**Your goal:** Search the records for "omega" and copy each line that holds it.

**Stored data:**
theorem translateCharacter_valid (s : State) (c : Byte) (hv : (indexOf c).valid = true) :
    translateCharacter s c = nextCharacter (putDbuf (indexOf c).idx s) := by
  simp [translateCharacter, hv]

theorem translateCharacter_skipped (s : State) (c : Byte) (hv : (indexOf c).valid = false) (hg : s.ignr = true) :
    translateCharacter s c = nextCharacter s := by
  simp [translateCharacter, hv, hg]

/-- Positions count from `ERRPOS_BASE = 0` (R167). -/
@[simp] theorem errorPosition_eq_idx (s : State) : errorPosition s = s.idx :=
  BitVec.add_zero s.idx

theorem translateCharacter_invalid (s : State) (c : Byte) (hv : (indexOf c).valid = false) (hg : s.ignr = false) :
    translateCharacter s c = raiseError .invalidCharacter s.idx s := by
  simp [translateCharacter, hv, hg]

/-! What the emitting steps write. -/

/-- DEC_TRIPLE writes `IDX`, `ODX` and `OBUF` only. -/
theorem emitTriple_frame (s : State) (d : DigitWord × DigitWord × DigitWord) :
    emitTriple s d = { s with idx := s.idx + 3, odx := s.odx + 2, obuf := (emitTriple s d).obuf } := rfl

/-- `OBUF` after DEC_TRIPLE: the high byte of the run at `ODX`, its low byte at `ODX+1` (R168). -/
theorem emitTriple_obuf (s : State) (d : DigitWord × DigitWord × DigitWord) :
    (emitTriple s d).obuf =
      Memory.write (Memory.write s.obuf
        s.odx.toNat (split16 (mac3 d.1 d.2.1 d.2.2)).1)
        (s.odx + 1).toNat (split16 (mac3 d.1 d.2.1 d.2.2)).2 := by
  simp [emitTriple]

/-- DEC_PAIR writes `IDX`, `ODX` and `OBUF` only. -/
theorem emitPair_frame (s : State) (d : DigitWord × DigitWord) :
    emitPair s d = { s with idx := s.idx + 2, odx := s.odx + 1, obuf := (emitPair s d).obuf } := rfl

/-- `OBUF` after DEC_PAIR: the low byte of the tail at `ODX` (R169). -/
theorem emitPair_obuf (s : State) (d : DigitWord × DigitWord) :
    (emitPair s d).obuf = Memory.write s.obuf s.odx.toNat (trunc8 (mac2 d.1 d.2)) := by
  simp [emitPair]

/-- The high byte of a run, kept to 8 bits (R130). -/
theorem split16_fst (val : Nat) : (split16 val).1 = BitVec.ofNat 8 (val / 256 % 256) :=
  narrow_mod _

/-- The low byte of a run. -/
theorem split16_snd (val : Nat) : (split16 val).2 = BitVec.ofNat 8 (val % 256) := rfl

/-- The byte of a tail, kept to 8 bits (R131). -/
theorem trunc8_eq (t : Nat) : trunc8 t = BitVec.ofNat 8 (t % 256) :=
  narrow_mod t

/-! What the invariant says of a decode that translates or emits. -/

theorem SequencerInv.translateInv {s : State} (h : SequencerInv s) (hp : s.phase = .decXl) : TranslateInv s := by
  obtain ⟨_, _, _, htranslate, _⟩ := h
  exact htranslate hp

theorem SequencerInv.emitInv {s : State} (h : SequencerInv s) (hp : s.phase = .decEmit) : EmitInv s := by
  obtain ⟨_, _, _, _, hemit⟩ := h
  exact hemit hp

theorem TranslateInv.idx_lt {s : State} (h : TranslateInv s) : s.idx.toNat < s.inLen.toNat := by
  obtain ⟨_, hlt, _⟩ := h
  exact hlt

/-- The element of the character to come is the placeholder of DEC_CHECK (R167). -/
theorem TranslateInv.placeholder {s : State} (h : TranslateInv s) : Memory.read s.dbuf s.idx.toNat = some 0 := by
  obtain ⟨_, hlt, _, hplaceholders⟩ := h
  exact hplaceholders _ hlt le_rfl

/-- A short last run is reached with `IDX` at a multiple of 3, so its length is that of the input modulo 3. -/
theorem EmitInv.inLen_mod_three {s : State} (h : EmitInv s) (hpos : 0 < remaining s) (hshort : remaining s < 3) :
    s.inLen.toNat % 3 = remaining s := by
  obtain ⟨_, _, hrun, _⟩ := h
  unfold remaining at *
  omega

/-- A length of 1 modulo 3 passed the length check under `IGNR` only (R165). -/
theorem EmitInv.ignr_of_mod_three_eq_one {s : State} (h : EmitInv s) (hmod : s.inLen.toNat % 3 = 1) :
    s.ignr = true := by
  obtain ⟨⟨_, hpolicy, _⟩, _⟩ := h
  exact hpolicy hmod

/-- DEC_PAIR takes the two digits that are left. -/
theorem remaining_emitPair (s : State) (d : DigitWord × DigitWord) (hr : remaining s = 2) :
    remaining (emitPair s d) = 0 := by
  unfold remaining at hr
  have hidx : (s.idx + 2).toNat = s.idx.toNat + 2 := lenWord_add_two s.idx s.inLen (by omega)
  show s.inLen.toNat - (s.idx + 2).toNat = 0
  omega

/-- Settles O19: one equation per end; for a length that passes, the digits are those of `zeroFill` and the output
length fits its register. -/
theorem decCheckChecksTheLength : Obligations.DecCheckChecksTheLength := by
  intro s
  rw [exec_decCheck]
  refine ⟨fun hempty => ?_, fun hmod hg => ?_, fun hne hok => ?_⟩
  · rw [checkLength_empty s hempty]
    rfl
  · rw [checkLength_invalid s hmod hg]
    rfl
  · rw [checkLength_valid s hne hok]
    refine ⟨_, Memory.zeroFill s.dbuf s.inLen.toNat, decodeLen_fits s.inLen, fun i hi => ?_, fun i hi => ?_, rfl⟩
    · rw [Memory.read_zeroFill, if_pos hi]
    · rw [Memory.read_zeroFill, if_neg (Nat.not_lt.2 hi)]

/-- Settles O20: the digit is written at `IDX` before `IDX` moves on; `IDX < IN_LEN` is in the invariant of DEC_XL. -/
theorem decXlatStoresTheDigit : Obligations.DecXlatStoresTheDigit := by
  refine ⟨fun s c hc hv => ?_, fun s hinv hp => (hinv.translateInv hp).idx_lt⟩
  rw [exec_decXlat_of_read s c hc, translateCharacter_valid s c hv]
  refine ⟨(putDbuf (indexOf c).idx s).dbuf, Memory.read_write_same _ _ _,
    fun i hi => Memory.read_write_other _ _ _ _ hi, fun hlast => ?_, fun hinner => ?_⟩
  · exact congrArg _ (nextCharacter_last (putDbuf _ s) hlast)
  · exact congrArg _ (nextCharacter_inner (putDbuf _ s) hinner)

/-- Settles O21: the policy decides between the error entry and the same advance as for a valid character, without its
write; the placeholder is in the invariant of DEC_XL. -/
theorem decXlatOutsideTheAlphabet : Obligations.DecXlatOutsideTheAlphabet := by
  refine ⟨fun s c hc hv => ?_, fun s hinv hp => (hinv.translateInv hp).placeholder⟩
  rw [exec_decXlat_of_read s c hc]
  refine ⟨fun hg => ?_, fun hg hlast => ?_, fun hg hinner => ?_⟩
  · rw [translateCharacter_invalid s c hv hg]
    rfl
  · rw [translateCharacter_skipped s c hv hg, nextCharacter_last s hlast]
  · rw [translateCharacter_skipped s c hv hg, nextCharacter_inner s hinner]

/-- Settles O22: the two addresses differ, so each holds the byte written to it, and no other is written. -/
theorem decTripleEmitsTwoBytes : Obligations.DecTripleEmitsTwoBytes := by
  intro s d0 d1 d2 h0 h1 h2
  have hexec := (exec_decTriple_of_read s d0 d1 d2 h0 h1 h2).trans (congrArg _ (emitTriple_frame s (d0, d1, d2)))
  refine ⟨(emitTriple s (d0, d1, d2)).obuf, hexec, ?_⟩
  rw [emitTriple_obuf, split16_fst, split16_snd, mac3]
  refine ⟨?_, Memory.read_write_same _ _ _, fun a ha0 ha1 => ?_⟩
  · rw [Memory.read_write_other _ _ _ _ (odx_ne_one _), Memory.read_write_same]
  · rw [Memory.read_write_other _ _ _ _ ha1, Memory.read_write_other _ _ _ _ ha0]

/-- Settles O23: as for DEC_TRIPLE with one address; the invariant gives `IN_LEN` modulo 3. -/
theorem decPairEmitsOneByte : Obligations.DecPairEmitsOneByte := by
  refine ⟨fun s d0 d1 h0 h1 => ?_, fun s hinv hp hr => ⟨?_, fun t ht => ?_⟩⟩
  · have hexec := (exec_decPair_of_read s d0 d1 h0 h1).trans (congrArg _ (emitPair_frame s (d0, d1)))
    refine ⟨(emitPair s (d0, d1)).obuf, hexec, ?_⟩
    rw [emitPair_obuf, trunc8_eq, mac2]
    exact ⟨Memory.read_write_same _ _ _, fun a ha => Memory.read_write_other _ _ _ _ ha⟩
  · rw [(hinv.emitInv hp).inLen_mod_three (by omega) (by omega), hr]
  · obtain ⟨d, rfl⟩ := exec_cases _ s t ht
    exact ⟨hp, remaining_emitPair s d hr⟩

/-- `ODX` keeps its value, to which DEC_DROP adds 0 (R170). -/
theorem advance_idx_only (k : LenWord) (s : State) : advance k 0 s = { s with idx := s.idx + k } := by
  simp [advance]

/-- Settles O24: the one digit left makes `IN_LEN` 1 modulo 3, which only `IGNR` lets through the length check. -/
theorem decDropEmitsNothing : Obligations.DecDropEmitsNothing := by
  refine ⟨fun s => ?_, fun s hinv hp hr => ?_⟩
  · rw [exec_decDrop, advance_idx_only]
  · have hemit := hinv.emitInv hp
    have hmod : s.inLen.toNat % 3 = 1 := by
      rw [hemit.inLen_mod_three (by omega) (by omega), hr]
    exact ⟨hemit.ignr_of_mod_three_eq_one hmod, hmod⟩

end Sys2Proof.Machine
end

section
/-! Control: the command port (R190 to R193), and what the host can do to a running command (R194). -/

namespace Sys2Proof.Machine

/-- A write to register 0 is a command write, made after the move is taken off the list. -/
theorem step_commandWrite (s : State) (v : Nat) (rest : List HostMove) (h : s.pending = .wr 0 v :: rest) :
    step s = writeCommand v { s with pending := rest } :=
  step_move s (.wr 0 v) rest h

/-- While busy a command write is ignored whatever its value (R193). -/
theorem writeCommand_busy (v : Nat) (s : State) (hbusy : s.status.busy = true) : writeCommand v s = .next s :=
  if_pos hbusy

**Your solution:**
  omega
  have hidx : (s.idx + 2).toNat = s.idx.toNat + 2 := lenWord_add_two s.idx s.inLen (by omega)
  omega
  · rw [(hinv.emitInv hp).inLen_mod_three (by omega) (by omega), hr]
      rw [hemit.inLen_mod_three (by omega) (by omega), hr]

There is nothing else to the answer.